*TASK GOAL:*
How many of the lines below contain "when"? Reply with only that figure.

*RECORD SET:*
......

-- ==== Sys2Proof/Machine/Parts/Pair.lean ====
section
/-! DEFINITION. Sys2Proof/Machine/Parts/Pair.lean: the state of the protected pair: mate lanes, the record stream, verdict
blocks and their matching, tickets, digests and the turn (R351 to R393, R575). -/

namespace Sys2Proof.Machine

/-- A RECORDS cell of a mate lane, sent and not acknowledged, or waiting for a lane or a credit (R356, R357). -/
structure MateCell where
  bundle : Nat
  payload : List Byte
  seq : Option Nat
  deriving DecidableEq, Repr

/-- A mate lane. Its state stands in 0x3600:0n. -/
structure MateLane where
  txNext : Nat
  rxExpect : Nat
  nakSent : Bool
  credits : Nat
  owed : Nat
  unacked : List MateCell
  resend : List MateCell
  goBacks : Nat
  lastAdvance : Nat
  lostSince : Option Nat
  failedSince : Nat
  deriving DecidableEq, Repr

/-- A mate lane at power-on. A lane starts with 127 credits, the most one cell can return (log entry 31). -/
def MateLane.reset : MateLane :=
  { txNext := 0, rxExpect := 0, nakSent := false, credits := 127, owed := 0, unacked := [], resend := [], goBacks := 0,
    lastAdvance := 0, lostSince := none, failedSince := 0 }

/-- How far a pair has come (R378, R575). -/
inductive PairPhase where
  | apart | copying | trial | inStep
  deriving DecidableEq, Repr

/-- An entry of a verdict block under construction on the active (R362, R363). -/
structure OpenEntry where
  ordinal : Nat
  tag : Nat
  /-- ADMIT and COLOUR once decided; a packet bound for a VOQ is decided when it reaches Breakwater, and takes its verdict as the
  block closes. -/
  decided : Option (Bool × Nat)
  /-- The packet waits at Breakwater for its block. -/
  atBreakwater : Bool
  /-- The 16 bytes that the entry adds to its slice's digest (R382), once its packet has crossed to the TM. -/
  decision : List Byte
  deriving DecidableEq, Repr

/-- An open verdict block of a source (R363). -/
structure OpenBlock where
  source : Nat
  first : Nat
  flushed : Bool
  entries : List OpenEntry
  deriving DecidableEq, Repr

/-- What a run from the first pass begins with (R370): a frame as it arrived, an injected packet, or nothing where the tide pool had no
room for the frame. -/
inductive Again where
  | frame (f : PoolFrame)
  | inject (x : Injection)
  | lost
  deriving DecidableEq, Repr

/-- A frame of the standby's own that no entry has matched (R365), with what a run from its first pass begins with (R370). -/
structure OwnFrame where
  source : Nat
  ordinal : Nat
  tag : Nat
  again : Again
  since : Nat
  deriving DecidableEq, Repr

/-- An entry that the standby received and has not applied, in stream order (R365, R366): its position in its source, and the frame
that it was matched with. -/
structure MateEntry where
  source : Nat
  position : Nat
  tag : Nat
  admits : Bool
  colour : Nat
  since : Nat
  own : Option OwnFrame
  deriving DecidableEq, Repr

/-- A verdict on a fabric packet that the standby has received (R376). -/
structure FabricBit where
  unit : Nat
  cls : Nat
  seq : Nat
  admits : Bool
  since : Nat
  deriving DecidableEq, Repr

/-- The verdicts on the copies of a group packet (R359 0x47). -/
structure CopyBits where
  fabric : Bool
  source : Nat
  unit : Nat
  position : Nat
  admits : List Bool
  since : Nat
  deriving DecidableEq, Repr

/-- The copies of a group packet that the active has begun to judge (R359 0x47): the stored packet, whether it came from the fabric,
its source number or class, its SRC_UNIT, its position or SEQ, and the verdict of each member so far. -/
structure OpenCopies where
  stored : Nat
  fabric : Bool
  source : Nat
  unit : Nat
  position : Nat
  members : List Nat
  verdicts : List (Option Bool)
  deriving DecidableEq, Repr

/-- A context's SEQ accounting since START (R364, R374, R375). -/
structure PairCtx where
  baseSeq : Nat
  era : Nat
  /-- Ordinals given so far, and those LOST. -/
  count : Nat
  lost : List Nat
  /-- Ordinals that FOREIGN admissions of the active took (R374). -/
  foreign : List Nat
  /-- DONE_SEQ last marked, and ERA of the last mark. -/
  done : Nat
  doneEra : Nat
  deriving DecidableEq, Repr

/-- A fabric verdict record being built for a receiving context (R376). -/
structure OpenFabric where
  unit : Nat
  cls : Nat
  firstSeq : Nat
  bits : List Bool
  since : Nat
  deriving DecidableEq, Repr

/-- A slice's digest in progress (R382): the CRC-64 register, its entries, its number and when it began; and digests of the
standby that no DIGEST has matched. -/
structure Digest where
  crc : Nat
  entries : Nat
  number : Nat
  since : Nat
  own : List (Nat × Nat)
  /-- Digests of the mate that wait for the standby's own: NUMBER, ENTRIES and VALUE. -/
  mate : List (Nat × Nat × Nat)
  matched : Bool
  deriving DecidableEq, Repr

/-- A digest with no entry: the CRC register preset to all ones. -/
def Digest.reset : Digest := { crc := 2 ^ 64 - 1, entries := 0, number := 0, since := 0, own := [], mate := [], matched := false }

/-- What a heartbeat or an identity last said of the mate (R360, R361). -/
structure Mate where
  identity : Option (List Byte)
  role : Nat
  pairState : Nat
  flags : Nat
  lastBeat : Nat
  heard : Bool
  deriving DecidableEq, Repr

/-- The pair. -/
structure Pair where
  phase : PairPhase
  fenced : Bool
  /-- The mate was lost while the phase was copying, trial or in step (R575). -/
  mateLost : Bool
  lanes : List (Nat × MateLane)
  /-- BUNDLE_SEQ of the next cell, the next one to be received, and the highest that the mate has acknowledged, plus one. -/
  bundleNext : Nat
  bundleExpect : Nat
  bundleAcked : Nat
  /-- Cells that no lane has taken. -/
  waiting : List MateCell
  reorder : List (Nat × List Byte)
  stream : List Byte
  mate : Mate
  hbSeq : Nat
  /-- The body of the IDENTITY last sent. -/
  sentIdentity : List Byte
  /-- A copy asked for and not sent yet. -/
  copyAsked : Bool
  /-- What a joining standby has received: image, offset, bytes. -/
  copied : List (Nat × Nat × List Byte)
  readySent : Bool
  /-- TICKET of the last record sent; STAGED_TICKET and DRAINED_EPOCH that the mate reported; TICKET last staged here. -/
  ticket : Nat
  mateTicket : Nat
  mateDrained : Nat
  stagedTicket : Nat
  /-- Changes staged on the standby. -/
  staged : List MateChange
  blocks : List OpenBlock
  /-- Ordinal of the next frame of each source. -/
  ordinals : List (Nat × Nat)
  entries : List MateEntry
  frames : List OwnFrame
  /-- Leg extras, and frames that ended before Breakwater on the active: source and ordinal. -/
  extras : List (Nat × Nat)
  /-- On a standby, entries of each source received since START; on an active, the ordinal of the first entry after START. -/
  positions : List (Nat × Nat)
  fabricBits : List FabricBit
  copyBits : List CopyBits
  openFabric : List OpenFabric
  openCopies : List OpenCopies
  /-- SEQ accounting, keyed by 8 × destination + CLASS. -/
  ctxs : List (Nat × PairCtx)
  /-- Context marked last (R375). -/
  markTurn : Nat
  digests : List (Nat × Digest)
  /-- EPOCH and position of each source, from EPOCH_MARK. -/
  marks : List (Nat × List (Nat × Nat))
  /-- The turn is latched; only received entries still govern (R386). -/
  turned : Bool
  /-- A planned switch-over in progress (R388). -/
  switching : Bool
  lastSelfTest : Nat
  lastMark : Nat
  deriving DecidableEq, Repr

end Sys2Proof.Machine
end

......

*RESULT FOR THIS TASK:*
2